> [Work to be completed]:
Every record below must be set down again exactly as given.
[[ Records supplied open ]]
-- ==== Sys2Proof/WellFormed.lean ====
section
/-! DEFINITION. Which commands and instructions the unit gives a meaning (30_encoding R66, R67). -/

namespace Sys2Proof

/-- A command is legal when its op is 0 to 8; every op from 9 to 15 is reserved (30_encoding R67). -/
def Command.wf (c : Command) : Bool := decide (c.op.toNat ≤ 8)

/-- "Every command with `op` 0 to 8 is legal for every value of `a` and `b`" (30_encoding R67): the operand types carry
the operands' widths, so no further check is left for an instruction. -/
def Instr.wf : Instr → Bool
  | .h2s _ => true
  | .s2h _ => true
  | .cmp _ _ => true
  | .feq _ _ => true
  | .fne _ _ => true
  | .flt _ _ => true
  | .fgt _ _ => true
  | .fle _ _ => true
  | .fge _ _ => true

end Sys2Proof
end

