-- ==== Sys2Proof/Config.lean ====
section
/-! DEFINITION. What is fixed for one unit and left open by the spec. The parameters 00_scope R11 fixes are in the definitions that use them: OP_WIDTH and CMD_WIDTH in Word.lean and Decode.lean, H2S_NAN_MODE and S2H_NAN_MODE in Machine/BitCodec.lean, CMP_CODE in Machine/Flags.lean. -/

namespace Sys2Proof

/-- `P_LATENCY`, the number of clock cycles between a command's acceptance and its result (00_scope R12), the same for
every command. The spec leaves it open, so nothing here says what it is. -/
opaque Config.pLatency : Nat

/-- FREE VALUE (assumption 5): the `n`-th value sampled from `y` while the inputs of a command change
(70_reset_and_hazards R177: "any value"). -/
opaque Config.freeSample : Nat → BitVec 32

end Sys2Proof
end

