/-- Settles O41: on the subnormal path the magnitude is `r`, at most 1024, and its fields are those of `r`. -/
theorem subnormalResultIsTheShiftedSignificandRounded : Obligations.SubnormalResultIsTheShiftedSignificandRounded := by
  intro x e he hlo hhi
  have hmag := mag16_narrow_of_rounded (x := x) (by omega) (by omega)
  rw [← he, narrowRounded_subnormal x hhi] at hmag
  have hshift : narrowShift e = (-1 - e).toNat := if_neg (by omega)
  obtain ⟨-, hkept, -⟩ := keptBits_bounds x (E := (exp32 x).toNat) (by omega)
  rw [← he, hshift] at hkept
  have hinc := rneInc_le_one (significand x) (-1 - e).toNat (significand x / 2 ^ (-1 - e).toNat % 2)
  refine ⟨(mag16 (narrow x)).toNat, (-1 - e).toNat, by omega, by omega, by omega, by omega, hmag, sign16_narrow x, by omega,
    fun hr => ⟨BitVec.eq_of_toNat_eq ?_, ?_⟩, fun hr => BitVec.eq_of_toNat_eq hr⟩
  · rw [exp16_toNat_eq_mag, Nat.div_eq_of_lt (by omega)]
    rfl
  · rw [man16_toNat_eq_mag, Nat.mod_eq_of_lt (by omega)]

/-- The rebiased exponent beside the ten kept bits of the mantissa, as a number. -/
theorem exponent_append_kept_toNat (f : BitVec 23) {e : Int} (hlo : -14 ≤ e) (hhi : e ≤ 15) :
    (BitVec.ofInt 5 (e + 15) ++ f.extractLsb' 13 10).toNat = (e + 15).toNat * 2 ^ 10 + f.toNat / 2 ^ 13 := by
  have hlt := f.isLt
  rw [toNat_append_eq, BitVec.toNat_ofInt, BitVec.extractLsb'_toNat, Nat.shiftRight_eq_div_pow]
  omega

/-- The increment of the normal path: the discarded bits are the mantissa's low 13, and the last kept bit is bit 13. -/
theorem rneInc_normal_eq_one_iff (x : Single) (k : Nat) :
    rneInc (significand x) 13 ((k * 2 ^ 10 + (man32 x).toNat / 2 ^ 13) % 2) = 1 ↔
      (man32 x).toNat % 2 ^ 13 > 0x1000 ∨ ((man32 x).toNat % 2 ^ 13 = 0x1000 ∧ (man32 x).getLsbD 13 = true) := by
  rw [rneInc_eq_one_iff, significand, BitVec.getLsbD, Nat.testBit_eq_decide_div_mod_eq, decide_eq_true_eq]
  omega

/-- Settles O42: on the normal path the magnitude is the exponent beside the kept mantissa, plus the increment, so a full mantissa
carries. -/
theorem normalResultCarriesIntoTheExponent : Obligations.NormalResultCarriesIntoTheExponent := by
  intro x e he hlo hhi
  have hmag := mag16_narrow_of_rounded (x := x) (by omega) (by omega)
  rw [← he, narrowRounded_normal x hlo] at hmag
  have hiff := rneInc_normal_eq_one_iff x (e + 15).toNat
  have hinc := rneInc_le_one (significand x) 13 (((e + 15).toNat * 2 ^ 10 + (man32 x).toNat / 2 ^ 13) % 2)
  generalize rneInc (significand x) 13 (((e + 15).toNat * 2 ^ 10 + (man32 x).toNat / 2 ^ 13) % 2) = inc at *
  rw [← exponent_append_kept_toNat (man32 x) hlo hhi] at hmag
  have hcarry : (man32 x).extractLsb' 13 10 = 0x3FF#10 → inc = 1 → (mag16 (narrow x)).toNat = (e + 16).toNat * 1024 := by
    intro hfull hone
    rw [hmag, toNat_append_eq, hfull, BitVec.toNat_ofInt, hone]
    simp only [BitVec.toNat_ofNat]
    omega
  refine ⟨inc, hiff, by omega, sign16_narrow x, hmag, fun hfull hone => ?_, fun htop hfull hone => BitVec.eq_of_toNat_eq ?_⟩
  · rw [man16_toNat_eq_mag, exp16_toNat_eq_mag, hcarry hfull hone]
    omega
  · rw [hcarry hfull hone, htop]
    rfl

theorem exp16_of_subnormal {h : Half} (hc : class16 h = .subnormal) : (exp16 h).toNat = 0 ∧ (man16 h).toNat ≠ 0 := by
  have hsub : isSub16 h = true := by rw [isSub16_eq_class, hc]; rfl
  simpa [isSub16, ← BitVec.toNat_inj] using hsub
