-- ==== Sys2Proof/Syntax.lean ====
section
/-! DEFINITION. The seventeen commands of 30_encoding.md R105, one constructor per row of spec/opcode_table.json. An operand is the integer `sext_32` of its word (R106); that it fits an `i32` is checked in WellFormed. -/

namespace Sys2Proof

/-- The commands (30_encoding.md R104, R105): "the operation set is closed". -/
inductive Instr where
  | keepb
  | keepr
  | keepg
  | gray
  | neg
  | pixelate (blockSize : Int)
  | blur (kernelSize : Int)
  | rot90
  | rot180
  | rot270
  | rotm90
  | rotm180
  | rotm270
  | mirh
  | mirv
  | crop2 (offsetX offsetY : Int)
  | crop4 (offsetX offsetY width height : Int)
  deriving DecidableEq, Repr

/-- The class of a command, the `CLASS` field of its word (30_encoding.md R101, R113). -/
inductive CmdClass where
  | filter
  | rotate
  | mirror
  | crop
  deriving DecidableEq, Repr

end Sys2Proof
end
[[ Records supplied closed ]]
> [Solution]:
-- ==== Sys2Proof/WellFormed.lean ====
section
/-! DEFINITION. Which commands and instructions the unit gives a meaning (30_encoding R66, R67). -/

namespace Sys2Proof

/-- A command is legal when its op is 0 to 8; every op from 9 to 15 is reserved (30_encoding R67). -/
def Command.wf (c : Command) : Bool := decide (c.op.toNat ≤ 8)

/-- "Every command with `op` 0 to 8 is legal for every value of `a` and `b`" (30_encoding R67): the operand types carry
the operands' widths, so no further check is left for an instruction. -/
def Instr.wf : Instr → Bool
  | .h2s _ => true
  | .s2h _ => true
  | .cmp _ _ => true
  | .feq _ _ => true
  | .fne _ _ => true
  | .flt _ _ => true
  | .fgt _ _ => true
  | .fle _ _ => true
  | .fge _ _ => true

end Sys2Proof
end

-- ==== Sys2Proof/Config.lean ====
section
/-! DEFINITION. What is fixed for one unit and left open by the spec. The parameters 00_scope R11 fixes are in the definitions that use them: OP_WIDTH and CMD_WIDTH in Word.lean and Decode.lean, H2S_NAN_MODE and S2H_NAN_MODE in Machine/BitCodec.lean, CMP_CODE in Machine/Flags.lean. -/

namespace Sys2Proof

/-- `P_LATENCY`, the number of clock cycles between a command's acceptance and its result (00_scope R12), the same for
every command. The spec leaves it open, so nothing here says what it is. -/
opaque Config.pLatency : Nat

/-- FREE VALUE (assumption 5): the `n`-th value sampled from `y` while the inputs of a command change
(70_reset_and_hazards R177: "any value"). -/
opaque Config.freeSample : Nat → BitVec 32

end Sys2Proof
end

/-- Settles O41: on the subnormal path the magnitude is `r`, at most 1024, and its fields are those of `r`. -/
theorem subnormalResultIsTheShiftedSignificandRounded : Obligations.SubnormalResultIsTheShiftedSignificandRounded := by
  intro x e he hlo hhi
  have hmag := mag16_narrow_of_rounded (x := x) (by omega) (by omega)
  rw [← he, narrowRounded_subnormal x hhi] at hmag
  have hshift : narrowShift e = (-1 - e).toNat := if_neg (by omega)
  obtain ⟨-, hkept, -⟩ := keptBits_bounds x (E := (exp32 x).toNat) (by omega)
  rw [← he, hshift] at hkept
  have hinc := rneInc_le_one (significand x) (-1 - e).toNat (significand x / 2 ^ (-1 - e).toNat % 2)
  refine ⟨(mag16 (narrow x)).toNat, (-1 - e).toNat, by omega, by omega, by omega, by omega, hmag, sign16_narrow x, by omega,
    fun hr => ⟨BitVec.eq_of_toNat_eq ?_, ?_⟩, fun hr => BitVec.eq_of_toNat_eq hr⟩
  · rw [exp16_toNat_eq_mag, Nat.div_eq_of_lt (by omega)]
    rfl
  · rw [man16_toNat_eq_mag, Nat.mod_eq_of_lt (by omega)]

/-- The rebiased exponent beside the ten kept bits of the mantissa, as a number. -/
theorem exponent_append_kept_toNat (f : BitVec 23) {e : Int} (hlo : -14 ≤ e) (hhi : e ≤ 15) :
    (BitVec.ofInt 5 (e + 15) ++ f.extractLsb' 13 10).toNat = (e + 15).toNat * 2 ^ 10 + f.toNat / 2 ^ 13 := by
  have hlt := f.isLt
  rw [toNat_append_eq, BitVec.toNat_ofInt, BitVec.extractLsb'_toNat, Nat.shiftRight_eq_div_pow]
  omega

/-- The increment of the normal path: the discarded bits are the mantissa's low 13, and the last kept bit is bit 13. -/
theorem rneInc_normal_eq_one_iff (x : Single) (k : Nat) :
    rneInc (significand x) 13 ((k * 2 ^ 10 + (man32 x).toNat / 2 ^ 13) % 2) = 1 ↔
      (man32 x).toNat % 2 ^ 13 > 0x1000 ∨ ((man32 x).toNat % 2 ^ 13 = 0x1000 ∧ (man32 x).getLsbD 13 = true) := by
  rw [rneInc_eq_one_iff, significand, BitVec.getLsbD, Nat.testBit_eq_decide_div_mod_eq, decide_eq_true_eq]
  omega

/-- Settles O42: on the normal path the magnitude is the exponent beside the kept mantissa, plus the increment, so a full mantissa
carries. -/
theorem normalResultCarriesIntoTheExponent : Obligations.NormalResultCarriesIntoTheExponent := by
  intro x e he hlo hhi
  have hmag := mag16_narrow_of_rounded (x := x) (by omega) (by omega)
  rw [← he, narrowRounded_normal x hlo] at hmag
  have hiff := rneInc_normal_eq_one_iff x (e + 15).toNat
  have hinc := rneInc_le_one (significand x) 13 (((e + 15).toNat * 2 ^ 10 + (man32 x).toNat / 2 ^ 13) % 2)
  generalize rneInc (significand x) 13 (((e + 15).toNat * 2 ^ 10 + (man32 x).toNat / 2 ^ 13) % 2) = inc at *
  rw [← exponent_append_kept_toNat (man32 x) hlo hhi] at hmag
  have hcarry : (man32 x).extractLsb' 13 10 = 0x3FF#10 → inc = 1 → (mag16 (narrow x)).toNat = (e + 16).toNat * 1024 := by
    intro hfull hone
    rw [hmag, toNat_append_eq, hfull, BitVec.toNat_ofInt, hone]
    simp only [BitVec.toNat_ofNat]
    omega
  refine ⟨inc, hiff, by omega, sign16_narrow x, hmag, fun hfull hone => ?_, fun htop hfull hone => BitVec.eq_of_toNat_eq ?_⟩
  · rw [man16_toNat_eq_mag, exp16_toNat_eq_mag, hcarry hfull hone]
    omega
  · rw [hcarry hfull hone, htop]
    rfl

theorem exp16_of_subnormal {h : Half} (hc : class16 h = .subnormal) : (exp16 h).toNat = 0 ∧ (man16 h).toNat ≠ 0 := by
  have hsub : isSub16 h = true := by rw [isSub16_eq_class, hc]; rfl
  simpa [isSub16, ← BitVec.toNat_inj] using hsub
-- ==== Sys2Proof/Syntax.lean ====
section
/-! DEFINITION. The seventeen commands of 30_encoding.md R105, one constructor per row of spec/opcode_table.json. An operand is the integer `sext_32` of its word (R106); that it fits an `i32` is checked in WellFormed. -/

namespace Sys2Proof

/-- The commands (30_encoding.md R104, R105): "the operation set is closed". -/
inductive Instr where
  | keepb
  | keepr
  | keepg
  | gray
  | neg
  | pixelate (blockSize : Int)
  | blur (kernelSize : Int)
  | rot90
  | rot180
  | rot270
  | rotm90
  | rotm180
  | rotm270
  | mirh
  | mirv
  | crop2 (offsetX offsetY : Int)
  | crop4 (offsetX offsetY width height : Int)
  deriving DecidableEq, Repr

/-- The class of a command, the `CLASS` field of its word (30_encoding.md R101, R113). -/
inductive CmdClass where
  | filter
  | rotate
  | mirror
  | crop
  deriving DecidableEq, Repr

end Sys2Proof
end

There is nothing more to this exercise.